____ Records for processing

-- ==== Sys2Proof/Certificates/Slice0/Obligations.lean ====
section
/-! DEFINITION. The statements for the provers: what the commands of the ALT-16 do, in the order of the
blocks, and what holds of the whole station at every step. Their terms are those of
Sys2Proof/Safety.lean. -/

open Sys2Proof Sys2Proof.Machine

/-! ### The queue and the idle station -/

/-- The command at the front of the queue is the one a step runs, with the queue's rest left waiting. -/
def Obligations.StepRunsTheFrontCommand : Prop :=
  ∀ (c : Instr) (rest : List Instr) (s : State),
    step { s with pending := c :: rest } = exec c { s with pending := rest }

/-- No command stops the station: each answers a next state, and the queue is as it was. -/
def Obligations.CommandsNeverStopAndLeaveTheQueue : Prop :=
  ∀ (c : Instr) (s : State), ∃ t, exec c s = .next t ∧ t.pending = s.pending

/-- The step on an empty queue (the model's choice, assumption log 4). In RESET nothing changes; where
commands are due, one of them waits next; and otherwise one crystal period passes. What is due is: a complete
frame, at the end of its last stop bit (assumption log 30), as the command that takes it, or dropped where it
is not a frame or the station receives none; the start of a transmission, where gap and slot are over on an
idle line; the end of each timer that has reached it; the expiry of the oldest pending crossing; and the retry
of the oldest such entry of the lowest peer that has one. The crystal period raises the phase, the
listen counter, the gate divider and the key divider, and, where a divider is over, takes the sample: a sample
that only raises a count raises it, and any other is a command (that the gate sample of the period in which
listening ends is not judged: the model's choice, assumption log 27). It raises the idle run, the rest timer
and the count of gap and slot on an idle line; it drives the frame being sent, reads each bit back at its
middle, and takes the bits of a byte being received at theirs; where a frame's last stop bit ends, the rest
comes into force (assumption log 30); and it turns the TONE divider (assumption log 29). Whether a level
that others hold ends, and whether XCLK changes with what on XIN, is left open (the model's choice, assumption
logs 13 and 14). The commands that fall due with the period wait, in any order (assumption log 5); nothing
else changes. -/
def Obligations.AnIdleStepIsOneCrystalPeriod : Prop :=
  (∀ s : State, s.pending = [] →
    (s.running = false → step s = .next s) ∧
    (s.running = true → s.dueCommands ≠ [] →
      ∃ c ∈ s.dueCommands, ∃ n, step s = .next { s with freeIndex := n, pending := [c] })) ∧
  (∀ (s : State) (c : Instr), s.receiver.peers.length = 16 →
    let reached (timer : Option Nat) : Prop := ∃ e, timer = some e ∧ e ≤ s.now
    (c ∈ s.dueCommands ↔
      (∃ bytes, s.line.complete = some bytes ∧
        ¬ (∃ r : Reading, s.line.reading = some r ∧ 304 ≤ r.periods) ∧
        ((readFrame bytes = none ∧ c = .badFrameDropped) ∨
          ∃ f, readFrame bytes = some f ∧
            c = if s.receives then frameCommand f else .badFrameDropped)) ∨
      (c = .transmitStart ∧ s.line.busy = false ∧
        match s.line.tx with
        | .waiting _ (some n) => 128 * s.number ≤ n
        | .waiting _ none | .off | .idle | .sending _ _ _ => False) ∨
      (c = .beaconTimerEnd ∧ reached s.outbox.beaconTimer) ∨
      (c = .freshSpanEnd ∧ reached s.outbox.freshEnd) ∨
      (c = .pendingEntryExpiry ∧ reached (s.assign.entries.head?.map (fun e => e.deadline))) ∨
      (c = .resultHoldEnd ∧ reached (s.panel.resultHold.map (fun h => h.endsAt))) ∨
      (c = .runNumberHoldEnd ∧ reached (s.panel.runHold.map (fun h => h.endsAt))) ∨
      (c = .toneStepEnd ∧ reached (s.panel.tone.map (fun x => x.endsAt))) ∨
      (∃ p : Fin 16, c = .peerSilent p ∧ (s.peer p.val).presence = .present ∧
        reached (s.peer p.val).silenceEnd) ∨
      (∃ p : Fin 16, ∃ m,
        (s.peer p.val).missing.find? (fun m => decide (m.deadline ≤ s.now)) = some m ∧
          (∀ k < p.val, ∀ x ∈ (s.peer k).missing, s.now < x.deadline) ∧
          c = .retryDeadline p m.seq))) ∧
  (∀ s : State, s.pending = [] → s.running = true → s.dueCommands = [] →
    -- The Course Clock and the listen counter.
    let ticks : List Instr := if s.clock.phase < 4095 then [] else [.millisecondTick]
    let listens : Bool := s.station.state == .listening
    let listened : List Instr :=
      if listens ∧ 4096 * (1000 + 50 * s.number) ≤ s.station.listenCount + 1 then [.listenEnd] else []
    -- Gate Capture.
    let interval : Nat :=
      [410, 409, 410, 410, 409, 410, 409, 410, 410, 409].getD s.gate.interval 410
    let active : Bool := s.gate.high == s.config.gpol
    let judged : Bool := decide (interval ≤ s.gate.divider + 1) && s.gateReleased
    let divided : GateUnit :=
      if s.gate.divider + 1 < interval then { s.gate with divider := s.gate.divider + 1 }
      else { s.gate with divider := 0, interval := (s.gate.interval + 1) % 10 }
    let gate : GateUnit :=
      if judged then
        match s.gate.capture with
        | .armed => if active then divided else { divided with firstSample := false }
        | .confirming =>
          if active ∧ s.gate.confirm + 1 < s.confirmLimit then
            { divided with confirm := s.gate.confirm + 1 }
          else divided
        | .holdoff =>
          if s.gate.holdoff + 1 < s.holdoffLimit then { divided with holdoff := s.gate.holdoff + 1 }
          else divided
        | .awaitClear =>
          if active ∧ s.gate.blocked + 1 < 100000 then { divided with blocked := s.gate.blocked + 1 }
          else divided
      else divided
    let sampled : List Instr :=
      if judged then
        match s.gate.capture with
        | .armed =>
          if active then [if s.gate.firstSample then .gateActiveAtRelease else .gateCandidateLatch]
          else []
        | .confirming =>
          if active then if s.gate.confirm + 1 < s.confirmLimit then [] else [.crossingAccepted]
          else [.candidateRejected]
        | .holdoff => if s.gate.holdoff + 1 < s.holdoffLimit then [] else [.holdoffEnd active]
        | .awaitClear =>
          if active then if s.gate.blocked + 1 = 100000 then [.gateBlocked] else []
          else [.gateCleared]
      else []
    -- The Panel Unit.
    let keyTick : Bool := decide (4096 ≤ s.panel.divider + 1)
    let accepts (f : KeyFilter) : Bool := f.down != f.pressed && decide (20 ≤ f.change + 1)
    let filtered (f : KeyFilter) : KeyFilter :=
      if keyTick = false then f
      else if f.down = f.pressed then { f with change := 0 }
      else if f.change = 0 ∨ accepts f = true then f
      else { f with change := f.change + 1 }
    let keyed (k : Key) (f : KeyFilter) : List Instr :=
      if keyTick = false ∨ f.down = f.pressed then []
      else if f.change = 0 then [.keyCandidateLatch k f.down]
      else if accepts f then [acceptance k f.down]
      else []
    let counts (f : KeyFilter) (h : RulingHold) : Bool :=
      keyTick && f.pressed && !accepts f && decide (h.count < 1000)
    let hold (f : KeyFilter) (h : RulingHold) : RulingHold :=
      if counts f h = true ∧ h.count + 1 < 1000 then { h with count := h.count + 1 } else h
    let long (k : RulingKey) (f : KeyFilter) (h : RulingHold) : List Instr :=
      if counts f h = true ∧ h.count + 1 = 1000 then [.rulingKeyLong k] else []
    let combines : Bool :=
      keyTick && s.panel.comboRunning && s.panel.void.pressed && s.panel.dnf.pressed &&
        !accepts s.panel.void && !accepts s.panel.dnf
    let panel : Panel :=
      { s.panel with
        trip := filtered s.panel.trip
        void := filtered s.panel.void
        dnf := filtered s.panel.dnf
        ack := filtered s.panel.ack
        voidHold := hold s.panel.void s.panel.voidHold
        dnfHold := hold s.panel.dnf s.panel.dnfHold
        comboCount :=
          if combines = true ∧ s.panel.comboCount + 1 < 3000 then s.panel.comboCount + 1
          else s.panel.comboCount
        toneDivider := if s.panel.toneDivider + 1 < 2000 then s.panel.toneDivider + 1 else 0
        divider := if keyTick then 0 else s.panel.divider + 1 }
    let pressed : List Instr :=
      (if combines = true ∧ 3000 ≤ s.panel.comboCount + 1 then [.combinationFires] else []) ++
        long .void s.panel.void s.panel.voidHold ++ long .dnf s.panel.dnf s.panel.dnfHold ++
        keyed .trip s.panel.trip ++ keyed .void s.panel.void ++ keyed .dnf s.panel.dnf ++
        keyed .ack s.panel.ack
    -- The timing line.
    let level : Bool := s.lineLevel
    let idle : Bool := !s.sending && !s.line.busy
    let begun : Option Reading :=
      match s.line.tx with
      | .sending _ _ n =>
        if n % 320 = 0 ∧ s.line.dominant = false ∧ s.line.reading = none then some ⟨0, []⟩
        else s.line.reading
      | .off | .idle | .waiting _ _ => s.line.reading
    let read : Option Reading :=
      match begun with
      | none => none
      | some r =>
        if r.periods + 1 = 304 then some ⟨304, r.levels⟩
        else if 320 ≤ r.periods + 1 then none
        else if (r.periods + 1) % 32 = 16 then
          if r.periods + 1 = 16 ∧ level = false then none
          else some ⟨r.periods + 1, r.levels ++ [level]⟩
        else some ⟨r.periods + 1, r.levels⟩
    let rests : Bool :=
      s.line.restDue && begun.isSome && !read.any (fun (r : Reading) => decide (304 ≤ r.periods))
    let line (dominant : Bool) : LineUnit :=
      { s.line with
        tx :=
          match s.line.tx with
          | .waiting gap (some n) => .waiting gap (some (if idle then n + 1 else n))
          | .waiting gap none =>
            .waiting gap
              (if idle = true ∧ 32 * gap ≤ s.line.idlePeriods + 1 then some 0 else none)
          | .sending source f n => .sending source f (n + 1)
          | .off => .off
          | .idle => .idle
        idlePeriods := if idle then s.line.idlePeriods + 1 else s.line.idlePeriods
        rest := s.line.rest || rests
        restDue := s.line.restDue && !rests
        restPeriods :=
          if rests then 0
          else if idle && s.line.rest then s.line.restPeriods + 1
          else s.line.restPeriods
        dominant := dominant
        reading := read }
    let lined : List Instr :=
      (if idle = true ∧ s.line.rest = true ∧ 2432 ≤ s.line.restPeriods + 1 then [.restEnd] else []) ++
        (if idle = true ∧ 320 ≤ s.line.idlePeriods then
          match s.line.rx with
          | .ignoring => [.waitingForAFrame]
          | .inFrame _ => [.frameAbandoned .idleRun]
          | .waiting => []
        else []) ++
        (match begun with
          | some r =>
            if r.periods + 1 = 304 then
              [.byteTaken (if level then .framingError else .byte (levelsByte r.levels))]
            else []
          | none => []) ++
        (match s.line.tx with
          | .sending _ f n =>
            if (n + 1) % 32 = 16 then
              if level != s.drives then [.readbackMismatch]
              else if f.levels.length ≤ n / 32 + 1 then [.transmitComplete]
              else []
            else []
          | .off | .idle | .waiting _ _ => [])
    -- The Readout Port.
    let byte (xin : Bool) : Byte := (s.port.command <<< 1) ||| (if xin then 1#8 else 0#8)
    let rise (xin : Bool) : Port × List Instr :=
      match s.port.phase with
      | .command =>
        if s.port.bits + 1 < 8 then
          ({ s.port with bits := s.port.bits + 1, command := byte xin, xclkHigh := true }, [])
        else ({ s.port with xclkHigh := true }, [portCommand (byte xin)])
      | .reply =>
        if s.port.bits + 1 < 136 then
          ({ s.port with bits := s.port.bits + 1, xclkHigh := true }, [])
        else ({ s.port with xclkHigh := true }, [.replyShiftedOut])
      | .idle | .done => ({ s.port with xclkHigh := true }, [])
    let fall : Port :=
      { s.port with
        xclkHigh := false
        shown :=
          if (s.port.phase = .command ∨ s.port.phase = .reply) ∧ s.port.bits ≠ 0 then s.port.bits + 1
          else s.port.shown }
    ∃ (t : State) (clocked : List Instr), step s = .next t ∧
      t.clock =
        { s.clock with phase := if s.clock.phase < 4095 then s.clock.phase + 1 else s.clock.phase } ∧
      t.station =
        { s.station with
          listenCount := if listens then s.station.listenCount + 1 else s.station.listenCount } ∧
      t.gate = gate ∧ t.panel = panel ∧
      (t.line = line s.line.dominant ∨ t.line = line false) ∧
      ((t.port = s.port ∧ clocked = []) ∨
        (s.port.xclkHigh = true ∧ t.port = fall ∧ clocked = []) ∨
        (s.port.xclkHigh = false ∧ ∃ xin : Bool, (t.port, clocked) = rise xin)) ∧
      t.pending.Perm (ticks ++ listened ++ sampled ++ pressed ++ lined ++ clocked) ∧
      t.table = s.table ∧ t.assign = s.assign ∧ t.epoch = s.epoch ∧ t.outbox = s.outbox ∧
      t.receiver = s.receiver ∧ t.results = s.results)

________

### Problem to work on
Track down all lines above with the string "reached" and copy them.

### Reply
idle line; the end of each timer that has reached it; the expiry of the oldest pending crossing; and the retry
    let reached (timer : Option Nat) : Prop := ∃ e, timer = some e ∧ e ≤ s.now
      (c = .beaconTimerEnd ∧ reached s.outbox.beaconTimer) ∨
      (c = .freshSpanEnd ∧ reached s.outbox.freshEnd) ∨
      (c = .pendingEntryExpiry ∧ reached (s.assign.entries.head?.map (fun e => e.deadline))) ∨
      (c = .resultHoldEnd ∧ reached (s.panel.resultHold.map (fun h => h.endsAt))) ∨
      (c = .runNumberHoldEnd ∧ reached (s.panel.runHold.map (fun h => h.endsAt))) ∨
      (c = .toneStepEnd ∧ reached (s.panel.tone.map (fun x => x.endsAt))) ∨
        reached (s.peer p.val).silenceEnd) ∨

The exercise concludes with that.